In this code, compiler reports two types of error referring IMUL and MOV for mat1, mat2 and mat3. Here they are:

  • Line 58 - Error C2404 'EDX': illegal register in 'second operand'
  • Line 58 - Error C2430 more than one index register in 'second operand'

The same errors for lines 59 and 66, with EDX and EBX registers.

Is this algortihm basically good? (i tested setting manually some indexes, and then the last one, during debug and it was good but i couldn't totally test it).

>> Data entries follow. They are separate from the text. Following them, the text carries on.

-- ==== Sys2Proof/Laws/Invariant.lean ====
section
/-! SUPPORT. The invariants of Safety.lean through the shared operations and the bodies of INSERT, BUILD and DBIT. -/

namespace Sys2Proof.Machine

/-- The invariants of a state in FAULT mode, from its stores, its tree and its bounds. -/
theorem Inv.latched {s : State} (hn : s.node.map Prod.fst = List.range s.nodeCnt.toNat)
    (ho : s.out.map Prod.fst = List.range s.outLen.toNat) (ht : TreeInv s) (hb : s.nodeCnt.toNat ≤ 512)
    (hol : s.outLen.toNat ≤ Config.params.outMax) {e : ErrorName} (he : HardwareError e) (hm : s.mode = .fault)
    (hc : s.errCode = some e) (hcur : s.cur = NIL) (hp : s.pLen = 0) (hpa : s.path = []) : Inv s := by
  refine ⟨⟨hn, ?_, ho⟩, ht, ?_, ⟨hb, ?_, hol⟩, ?_⟩
  · rw [hpa, hp]; rfl
  · refine ⟨?_, ?_, ?_, ?_, fun _ => hcur, fun _ => hp, ?_, ?_, ?_⟩
    · rw [hm]; exact nofun
    · rw [hm]; exact nofun
    · rw [hm]; exact nofun
    · rw [hm]; exact nofun
    · rw [hm, hc]; simp
    · intro h; exact absurd hm h
    · rw [hc]; exact ⟨fun h => he.1 (Option.some.inj h), fun h => he.2 (Option.some.inj h)⟩
  · rw [hp]; exact Nat.zero_le _
  · intro h; rw [hm] at h; exact absurd h nofun

theorem Inv.plainFault {s : State} (h : Inv s) {e : ErrorName} (he : HardwareError e) (info pos : Word) :
    Inv (plainFault s e info pos) :=
  .latched h.stores.nodes h.stores.out (h.tree.congr rfl rfl rfl) h.bounds.nodes h.bounds.out he rfl rfl rfl rfl rfl

theorem Inv.loadFault {s : State} (h : Inv s) {e : ErrorName} (he : HardwareError e) (info pos : Word) :
    Inv (loadFault s e info pos) :=
  .latched rfl h.stores.out (.of_no_nodes rfl rfl) (Nat.zero_le _) h.bounds.out he rfl rfl rfl rfl rfl

theorem Inv.decodeFault {s : State} (h : Inv s) {e : ErrorName} (he : HardwareError e) (info pos : Word) :
    Inv (decodeFault s e info pos) :=
  .latched h.stores.nodes rfl (h.tree.congr rfl rfl rfl) h.bounds.nodes (Nat.zero_le _) he rfl rfl rfl rfl rfl

/-- Fault entry keeps the invariants, in every mode that can raise. -/
theorem Inv.raise {s : State} (h : Inv s) (hm : s.mode ≠ .fault) {e : ErrorName} (he : HardwareError e) (info pos : Word) :
    Inv (raise e info pos s) := by
  cases hs : s.mode with
  | idle => rw [raise_quiet _ _ _ (.inl hs)]; exact h.plainFault he info pos
  | ready => rw [raise_quiet _ _ _ (.inr hs)]; exact h.plainFault he info pos
  | load => rw [raise_load _ _ _ hs]; exact h.loadFault he info pos
  | decode => rw [raise_decode _ _ _ hs]; exact h.decodeFault he info pos
  | fault => exact absurd hs hm

/-- The environment's side is in no invariant. -/
theorem Inv.withHost {s : State} (h : Inv s) (e : HostSide) : Inv { s with host := e } :=
  ⟨⟨h.stores.nodes, h.stores.path, h.stores.out⟩, h.tree.congr rfl rfl rfl,
    ⟨h.modes.idle, h.modes.ready, h.modes.decode, fun x => (h.modes.load x).congr rfl rfl rfl, h.modes.curNil,
      h.modes.pathEmpty, h.modes.latched, h.modes.cleared, h.modes.hardware⟩,
    ⟨h.bounds.nodes, h.bounds.path, h.bounds.out⟩, h.cursor⟩

/-- The invariants of a state outside sessions and faults. -/
theorem Inv.of_quiet {s : State} (hn : s.node.map Prod.fst = List.range s.nodeCnt.toNat)
    (ho : s.out.map Prod.fst = List.range s.outLen.toNat) (ht : TreeInv s) (hb : s.nodeCnt.toNat ≤ 512)
    (hol : s.outLen.toNat ≤ Config.params.outMax)
    (hm : (s.mode = .idle ∧ s.root = NIL) ∨ (s.mode = .ready ∧ s.root ≠ NIL)) (hc : s.errCode = none)
    (hz : s.errInfo = 0 ∧ s.errPos = 0) (hcur : s.cur = NIL) (hp : s.pLen = 0) (hpa : s.path = []) : Inv s := by
  refine ⟨⟨hn, by rw [hpa, hp]; rfl, ho⟩, ht, ?_, ⟨hb, by rw [hp]; exact Nat.zero_le _, hol⟩, ?_⟩
  · rcases hm with ⟨hm, hr⟩ | ⟨hm, hr⟩ <;> constructor <;> simp_all
  · intro h; rcases hm with ⟨hm, _⟩ | ⟨hm, _⟩ <;> rw [hm] at h <;> exact absurd h nofun

/-- What the invariants say outside sessions and faults. -/
theorem Inv.quiet {s : State} (h : Inv s) (hq : Quiet s) :
    s.errCode = none ∧ (s.errInfo = 0 ∧ s.errPos = 0) ∧ s.cur = NIL ∧ s.pLen = 0 ∧ s.path = [] ∧
      ((s.mode = .idle ∧ s.root = NIL) ∨ (s.mode = .ready ∧ s.root ≠ NIL)) := by
  have hnf : s.mode ≠ .fault := by rcases hq with h | h <;> rw [h] <;> exact nofun
  have hnl : s.mode ≠ .load := by rcases hq with h | h <;> rw [h] <;> exact nofun
  have hnd : s.mode ≠ .decode := by rcases hq with h | h <;> rw [h] <;> exact nofun
  have hp := h.modes.pathEmpty hnl
  refine ⟨?_, h.modes.cleared hnf, h.modes.curNil hnd, hp, ?_,
    hq.imp (fun e => ⟨e, h.modes.idle e⟩) (fun e => ⟨e, h.modes.ready e⟩)⟩
  · by_contra hc; exact hnf (h.modes.latched.2 hc)
  · have := h.stores.path
    rw [hp] at this
    simpa using this

/-- The walk of INSERT never stops the model: it ends in a fault of HUFFDEC or at a node. -/
theorem walk_safe {a : Byte} : ∀ (cs : List Byte) (i : Nat) (n : Idx) (s : State), LoadWalk n s →
    (∃ t, walk Config.params a i cs n s = .ended (.next t)) ∨
      ∃ n' s', walk Config.params a i cs n s = .reached n' s' ∧ LoadWalk n' s' := by
  intro cs
  induction cs with
  | nil => intro i n s h; exact .inr ⟨n, s, rfl, h⟩
  | cons c cs ih =>
    intro i n s h
    rw [walk_cons]
    rcases walkStep_cases Config.params a i (walkSide c) n s with
      ⟨e0, e⟩ | ⟨r, hr, ⟨_, _, e⟩ | ⟨h1, h2, e⟩ | ⟨h1, h2, h3, e⟩ | ⟨_, _, _, e⟩ | ⟨hb, e⟩⟩ <;> rw [e]
    · obtain ⟨r, hr⟩ := nodeAt_of_range h.keys h.here
      rw [hr] at e0; exact absurd e0 nofun
    · exact .inl ⟨_, rfl⟩
    · exact ih _ _ _ (h.descend hr h2)
    · exact ih _ _ _ (h.grow hr h1 h2 h3)
    · exact .inl ⟨_, rfl⟩
    · have := h.bound; simp at hb; omega

/-- The tree and the records an accepted INSERT leaves. -/
theorem insert_walk_tree {a : Byte} {s s' : State} {p : List Byte} {n : Idx} {r : Node} (h : Inv s) (hm : s.mode = .load)
    (hw : walk Config.params a 0 p s.root s = .reached n s') (hr : nodeAt s' n = some r) (hl : r.isLeaf = true) :
    let t := clearPath (writeNode n (r.withSym a) s')
    TreeInv t ∧ ChildrenAbove t ∧ t.node.map Prod.fst = List.range t.nodeCnt.toNat ∧ t.nodeCnt.toNat ≤ 512 := by
  have start := LoadWalk.start h.stores.nodes h.tree (h.modes.load hm) h.bounds.nodes
  have hend := walk_induct (P := Config.params) (a := a) LoadWalk
    (fun _ _ _ _ hi h1 _ h3 => hi.descend h1 h3) (fun _ _ _ _ hi h1 h2 h3 h4 => hi.grow h1 h2 h3 h4) p 0 s.root s n s' start hw
  obtain ⟨h1, h2, h3⟩ := hend.mark a hr hl
  exact ⟨h1.congr rfl rfl rfl, h2.congr rfl rfl rfl, h3, hend.bound⟩

/-- The tree and the records an accepted BUILD leaves. -/
theorem build_tree {s s0 : State} (hf : SomeFrequency s) (hn : s0.node = []) (hc : s0.nodeCnt = 0) :
    let t := growTree (presentSymbols s.freq) s0
    TreeInv t ∧ ChildrenBelow t ∧ t.node.map Prod.fst = List.range t.nodeCnt.toNat ∧ t.nodeCnt.toNat ≤ 512 ∧
      t.root ≠ NIL := by
  refine growTree_tree hn hc ?_ ?_
  · rw [presentSymbols_length]; exact symbolCount_le s
  · intro e
    have := presentSymbols_length s
    rw [e] at this
    exact (symbolCount_pos s).2 hf this.symm

/-- What BUILD answers in IDLE and READY: a fault without a tree, or the grown tree. -/
theorem buildBody_cases {P : Config.Params} {s t : State} (h : buildBody P s = .next t) :
    (∃ e info, BodyError e ∧ t = plainFault (discardTree s) e info 0) ∨
      (SomeFrequency s ∧ frequencySum s < 4294967296 ∧
        t = { growTree (presentSymbols s.freq) { discardTree s with mode := .idle } with mode := .ready }) := by
  unfold buildBody at h
  dsimp only at h
  split at h
  · cases h; exact .inl ⟨_, _, by simp [BodyError, HardwareError], (raise_quiet _ _ _ (.inl rfl)).trans rfl⟩
  · rename_i h0
    split at h
    · cases h; exact .inl ⟨_, _, by simp [BodyError, HardwareError], (raise_quiet _ _ _ (.inl rfl)).trans rfl⟩
    · split at h
      · cases h; exact .inl ⟨_, _, by simp [BodyError, HardwareError], (raise_quiet _ _ _ (.inl rfl)).trans rfl⟩
      · rename_i ht
        cases h
        refine .inr ⟨?_, ?_, rfl⟩
        · rw [← symbolCount_pos, ← presentSymbols_length]; exact h0
        · rw [← freqTotal_eq]; omega

/-- No command's own pseudocode raises CommandSequenceError. -/
theorem bodyOf_errCode {i : Instr} {s t : State} (ha : access i s.mode = .run) (h : bodyOf i s = .next t)
    (hs : s.errCode ≠ some .commandSequence) : t.errCode ≠ some .commandSequence := by
  cases i with
  | nop => cases h; exact hs
  | reset => cases h; exact nofun
  | eclr => cases h; split; exacts [nofun, hs]
  | tdrop => cases h; exact hs
  | fclr => cases h; exact hs
  | fadd a imm =>
    simp only [bodyOf, faddBody] at h
    split at h <;> cases h
    · rw [raise_errCode]; decide
    · exact hs
  | build =>
    rcases buildBody_cases h with ⟨e, info, he, rfl⟩ | ⟨_, _, rfl⟩
    · exact fun hc => he.2 (Option.some.inj hc)
    · rw [growTree_frame]; exact hs
  | lbegin => cases h; exact hs
  | ppush a =>
    simp only [bodyOf, ppushBody] at h
    split at h <;> cases h
    · exact hs
    · rw [raise_errCode]; decide
  | insert a =>
    have hm : s.mode = .load := by cases hm : s.mode <;> simp_all [access, accessRow]
    rcases insertBody_cases hm h with ⟨e, info, pos, he, rfl⟩ | ⟨_, _, s', _, _, _, _, hw, _, _, _, rfl⟩
    · exact fun hc => he.2 (Option.some.inj hc)
    · show s'.errCode ≠ _
      rw [walk_frame hw]; exact hs
  | lend => cases h; exact hs
  | dbegin =>
    simp only [bodyOf, dbeginBody] at h
    split at h <;> cases h
    · rw [raise_errCode]; decide
    · exact hs
  | dbit a =>
    have hm : s.mode = .decode := by cases hm : s.mode <;> simp_all [access, accessRow]
    rcases dbitBody_cases hm h with ⟨e, info, he, rfl⟩ | ⟨_, _, _, _, _, _, _, ⟨_, _, rfl⟩ | ⟨_, rfl⟩⟩
    · exact fun hc => he.2 (Option.some.inj hc)
    · exact hs
    · exact hs
  | dend =>
    simp only [bodyOf, dendBody] at h
    split at h <;> cases h
    · rw [raise_errCode]; decide
    · exact hs

end Sys2Proof.Machine
end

I think that the first error depends on the second one, but if i cannot use this way the registers, what can i do to compute output?


Solution

  • Instead of trying to scale multiple registers by two in an addressing mode (which is impossible), just use add eax, 2 instead of inc eax.

    Also, since your output matrix uses 32-bit int, you should be doing 32-bit math. You're generating a value in DI and then storing that plus whatever garbage is in the high half of EDI with line #66.

    Something like movsx esi, word ptr [rowstart + column] /
    movsx eax, word ptr [offset_in_column + row] / imul eax, esi might work for (part of) the body of the inner loop. I'll let you sort out incrementing by columns in the first addressing-mode, and incrementing by rows in the 2nd addressing mode.


    I think your algorithm is probably sane, based on what I think you're trying to do. For each element of the output matrix, loop over a column in one matrix and a row in the other matrix. So you only ever store once to each element of the output matrix. Whether your loops actually do that or not, IDK: It hurts my brain how ugly the branching is. (look at optimizing compiler output for a loop sometime, then for a double or triple nested loop. e.g. on http://gcc.godbolt.org/).


    The other ways to nest the loops might be better or worse for performance with large matrices, but the only really good ways to do this (for large matrices) involve transposing one of the input matrices so you can loop over contiguous memory elements in both matrices at once (since transposing costs O(n^2) time, but speeds up the O(n^3) step which traverses the transposed array repeatedly, because it gives more cache hits).

    (Given how common floating point matmul is in scientific computing, this is a topic that's been studied extensively, with much effort put into experimental tuning of code. See various implementations of the DGEMM function in BLAS.)